If a line of the listing below contains the string "slti", count it, then give the total by itself.
++++++
/-- `base | (offset>>1 & 0xF)<<12 | b<<9 | a<<6` (R141–R148). -/
def bWord (base : Word) (off : BitVec 5) (b a : Reg) : Word :=
  base ||| (((off.setWidth 16 >>> 1) &&& 0xF#16) <<< 12) ||| regAt b 9 ||| regAt a 6

/-- `base | (offset & 0xF)<<12 | x<<9 | y<<6` (R161–R173). -/
def memWord (base : Word) (off : BitVec 4) (x y : Reg) : Word :=
  base ||| (off.setWidth 16 <<< 12) ||| regAt x 9 ||| regAt y 6

/-- `base | o[9:4]<<9 | d<<6 | o[3:1]<<3` (R181, R182). -/
def jWord (base : Word) (o : BitVec 10) (d : Reg) : Word :=
  base ||| ((o.extractLsb' 4 6).setWidth 16 <<< 9) ||| regAt d 6 ||| ((o.extractLsb' 1 3).setWidth 16 <<< 3)

/-- `base | imm9[8:3]<<9 | d<<6 | imm9[2:0]<<3` (R191, R192). -/
def uWord (base : Word) (imm9 : BitVec 9) (d : Reg) : Word :=
  base ||| ((imm9.extractLsb' 3 6).setWidth 16 <<< 9) ||| regAt d 6 |||
    ((imm9.extractLsb' 0 3).setWidth 16 <<< 3)

/-- Where its operands may be read (R247), `i` completes, its one result is a value of register `d` with
property `P`, which is then written (R25), and the next instruction in sequence follows. -/
def WritesRegister (i : Instr) (s : State) (d : Reg) (P : Word → Prop) : Prop :=
  CanRead s (reads i) →
    Completes i s (fun t => P (t.reg d) ∧ t.isWritten d = true ∧ NextInSequence s t ∧ OnlyReg d s t)

/-- Where its operands may be read (R247), `i` completes, changing the pc only: to `pc + offset` where `cond`
holds, else to `pc + 2`, both modulo 2^16 (R140). -/
def BranchesWhen (i : Instr) (s : State) (cond : Prop) (off : BitVec 5) : Prop :=
  CanRead s (reads i) →
    Completes i s (fun t =>
      (cond → (t.pc.toNat : Int) = ((s.pc.toNat : Int) + off.toInt) % 65536) ∧
      (¬ cond → NextInSequence s t) ∧ OnlyPc s t)

/-- What the step after a register jump does where the target is odd, or even and in the MMIO window
(R111, R112, R243, R246). -/
def TargetCheckedByNextFetch (s t : State) (target : Word) : Prop :=
  s.runState = .running →
    (target.toNat % 2 = 1 → step t = .fault (.misalignedFetch target)) ∧
    (target.toNat % 2 = 0 → 0xF000 ≤ target.toNat → step t = .fault (.fetchFromMmio target))

/-- `addr = (x[base] + sext_4(imm4)) mod 2^16` (R46). -/
def AddressFormula (s : State) (base : Reg) (off : BitVec 4) (addr : Word) : Prop :=
  (addr.toNat : Int) = (((s.reg base).toNat : Int) + off.toInt) % 65536

/-- What every completed access of the device leaves as it was, and the next instruction in sequence. -/
def AccessFrame (l : List Reg) (s t : State) : Prop :=
  SameRegsBut l s t ∧ t.runState = s.runState ∧ t.platform = s.platform ∧ NextInSequence s t
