-- ==== Sys2Proof/Tests/Slice0.lean ====
section
/-! SUPPORT. Own tests: the well-formedness smoke test, one word per constructor written out from the spec's
encoding tables, one-step vectors of spec/95_test_vectors.md, and a witness for the hypotheses of every
obligation that has any. -/

namespace Sys2Proof.Tests

open Sys2Proof.Machine Sys2Proof.Statements

/-! Well-formedness: each check refuses an ill-formed term (R72, R74). -/

theorem test_odd_branch_offset_refused : wellFormed (.beq .x1 .x2 0b00001#5) = false := by decide

theorem test_odd_zero_branch_offset_refused : wellFormed (.bz .x1 0b11111#5) = false := by decide

theorem test_odd_jump_offset_refused : wellFormed (.j 0b0000000001#10) = false := by decide

theorem test_odd_link_offset_refused : wellFormed (.jal .x1 0b1111111111#10) = false := by decide

theorem test_even_offsets_accepted :
    wellFormed (.bgeu .x7 .x7 0b11110#5) = true ∧ wellFormed (.jal .x7 0b1111111110#10) = true := by decide

/-! Decoding: words of spec/95_test_vectors.md, parts 1 and 2, as bits 15:12 11:9 8:6 5:3 2:0. -/

theorem test_decode_r_type_sums :
    decode 0b0000010001000000#16 = .ok (.add .x1 .x2) ∧
    decode 0b0001010001000000#16 = .ok (.sub .x1 .x2) ∧
    decode 0b0010010001001000#16 = .ok (.slt .x1 .x2) ∧
    decode 0b0011010001010000#16 = .ok (.sltu .x1 .x2) := by decide

theorem test_encode_r_type_sums :
    encode (.add .x1 .x2) = 0b0000010001000000#16 ∧
    encode (.sub .x1 .x2) = 0b0001010001000000#16 ∧
    encode (.slt .x1 .x2) = 0b0010010001001000#16 ∧
    encode (.sltu .x1 .x2) = 0b0011010001010000#16 := by decide

theorem test_decode_r_type_shifts :
    decode 0b0100010001011000#16 = .ok (.sll .x1 .x2) ∧
    decode 0b0101010001011000#16 = .ok (.srl .x1 .x2) ∧
    decode 0b0110010001011000#16 = .ok (.sra .x1 .x2) := by decide

theorem test_encode_r_type_shifts :
    encode (.sll .x1 .x2) = 0b0100010001011000#16 ∧
    encode (.srl .x1 .x2) = 0b0101010001011000#16 ∧
    encode (.sra .x1 .x2) = 0b0110010001011000#16 := by decide

theorem test_decode_r_type_logic :
    decode 0b0111010001100000#16 = .ok (.or .x1 .x2) ∧
    decode 0b1000010001101000#16 = .ok (.and .x1 .x2) ∧
    decode 0b1001010001110000#16 = .ok (.xor .x1 .x2) ∧
    decode 0b1010010001111000#16 = .ok (.mv .x1 .x2) := by decide

theorem test_encode_r_type_logic :
    encode (.or .x1 .x2) = 0b0111010001100000#16 ∧
    encode (.and .x1 .x2) = 0b1000010001101000#16 ∧
    encode (.xor .x1 .x2) = 0b1001010001110000#16 ∧
    encode (.mv .x1 .x2) = 0b1010010001111000#16 := by decide

theorem test_decode_r_type_jumps :
    decode 0b1011000001000000#16 = .ok (.jr .x1) ∧
    decode 0b1100010001000000#16 = .ok (.jalr .x1 .x2) := by decide

theorem test_encode_r_type_jumps :
    encode (.jr .x1) = 0b1011000001000000#16 ∧
    encode (.jalr .x1 .x2) = 0b1100010001000000#16 := by decide

theorem test_decode_i_type :
    decode 0b1111111001000001#16 = .ok (.addi .x1 0b1111111#7) ∧
    decode 0b1111101001001001#16 = .ok (.slti .x1 0b1111101#7) ∧
    decode 0b0111111001010001#16 = .ok (.sltui .x1 0b0111111#7) ∧
    decode 0b0010101001100001#16 = .ok (.ori .x1 21#7) ∧
    decode 0b0001111001101001#16 = .ok (.andi .x1 15#7) ∧
    decode 0b0000001001110001#16 = .ok (.xori .x1 1#7) ∧
    decode 0b1000000001111001#16 = .ok (.li .x1 0b1000000#7) := by decide

theorem test_encode_i_type :
    encode (.addi .x1 0b1111111#7) = 0b1111111001000001#16 ∧
    encode (.slti .x1 0b1111101#7) = 0b1111101001001001#16 ∧
    encode (.sltui .x1 0b0111111#7) = 0b0111111001010001#16 ∧
    encode (.ori .x1 21#7) = 0b0010101001100001#16 ∧
    encode (.andi .x1 15#7) = 0b0001111001101001#16 ∧
    encode (.xori .x1 1#7) = 0b0000001001110001#16 ∧
    encode (.li .x1 0b1000000#7) = 0b1000000001111001#16 := by decide

theorem test_decode_i_type_shifts :
    decode 0b0010011001011001#16 = .ok (.slli .x1 3#4) ∧
    decode 0b0101111001011001#16 = .ok (.srli .x1 15#4) ∧
    decode 0b1000011001011001#16 = .ok (.srai .x1 3#4) := by decide

theorem test_encode_i_type_shifts :
    encode (.slli .x1 3#4) = 0b0010011001011001#16 ∧
    encode (.srli .x1 15#4) = 0b0101111001011001#16 ∧
    encode (.srai .x1 3#4) = 0b1000011001011001#16 := by decide

theorem test_decode_b_type_equal :
    decode 0b0011010001000010#16 = .ok (.beq .x1 .x2 6#5) ∧
    decode 0b1110010001001010#16 = .ok (.bne .x1 .x2 0b11100#5) ∧
    decode 0b0111000001010010#16 = .ok (.bz .x1 14#5) ∧
    decode 0b1000000001011010#16 = .ok (.bnz .x1 0b10000#5) := by decide

theorem test_encode_b_type_equal :
    encode (.beq .x1 .x2 6#5) = 0b0011010001000010#16 ∧
    encode (.bne .x1 .x2 0b11100#5) = 0b1110010001001010#16 ∧
    encode (.bz .x1 14#5) = 0b0111000001010010#16 ∧
    encode (.bnz .x1 0b10000#5) = 0b1000000001011010#16 := by decide

theorem test_decode_b_type_order :
    decode 0b0010010001100010#16 = .ok (.blt .x1 .x2 4#5) ∧
    decode 0b1111010001101010#16 = .ok (.bge .x1 .x2 0b11110#5) ∧
    decode 0b0100010001110010#16 = .ok (.bltu .x1 .x2 8#5) ∧
    decode 0b1100010001111010#16 = .ok (.bgeu .x1 .x2 0b11000#5) := by decide

theorem test_encode_b_type_order :
    encode (.blt .x1 .x2 4#5) = 0b0010010001100010#16 ∧
    encode (.bge .x1 .x2 0b11110#5) = 0b1111010001101010#16 ∧
    encode (.bltu .x1 .x2 8#5) = 0b0100010001110010#16 ∧
    encode (.bgeu .x1 .x2 0b11000#5) = 0b1100010001111010#16 := by decide

theorem test_decode_s_type :
    decode 0b1000001010000011#16 = .ok (.sb .x1 0b1000#4 .x2) ∧
    decode 0b0110001010001011#16 = .ok (.sw .x1 6#4 .x2) := by decide

theorem test_encode_s_type :
    encode (.sb .x1 0b1000#4 .x2) = 0b1000001010000011#16 ∧
    encode (.sw .x1 6#4 .x2) = 0b0110001010001011#16 := by decide

theorem test_decode_l_type :
    decode 0b0111010001000100#16 = .ok (.lb .x1 7#4 .x2) ∧
    decode 0b1111010001001100#16 = .ok (.lw .x1 0b1111#4 .x2) ∧
    decode 0b0010010001100100#16 = .ok (.lbu .x1 2#4 .x2) := by decide

theorem test_encode_l_type :
    encode (.lb .x1 7#4 .x2) = 0b0111010001000100#16 ∧
    encode (.lw .x1 0b1111#4 .x2) = 0b1111010001001100#16 ∧
    encode (.lbu .x1 2#4 .x2) = 0b0010010001100100#16 := by decide

theorem test_decode_j_type :
    decode 0b0100000000000101#16 = .ok (.j 0b1000000000#10) ∧
    decode 0b1011111001111101#16 = .ok (.jal .x1 510#10) := by decide

theorem test_encode_j_type :
    encode (.j 0b1000000000#10) = 0b0100000000000101#16 ∧
    encode (.jal .x1 510#10) = 0b1011111001111101#16 := by decide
++++++
Solution below >>
2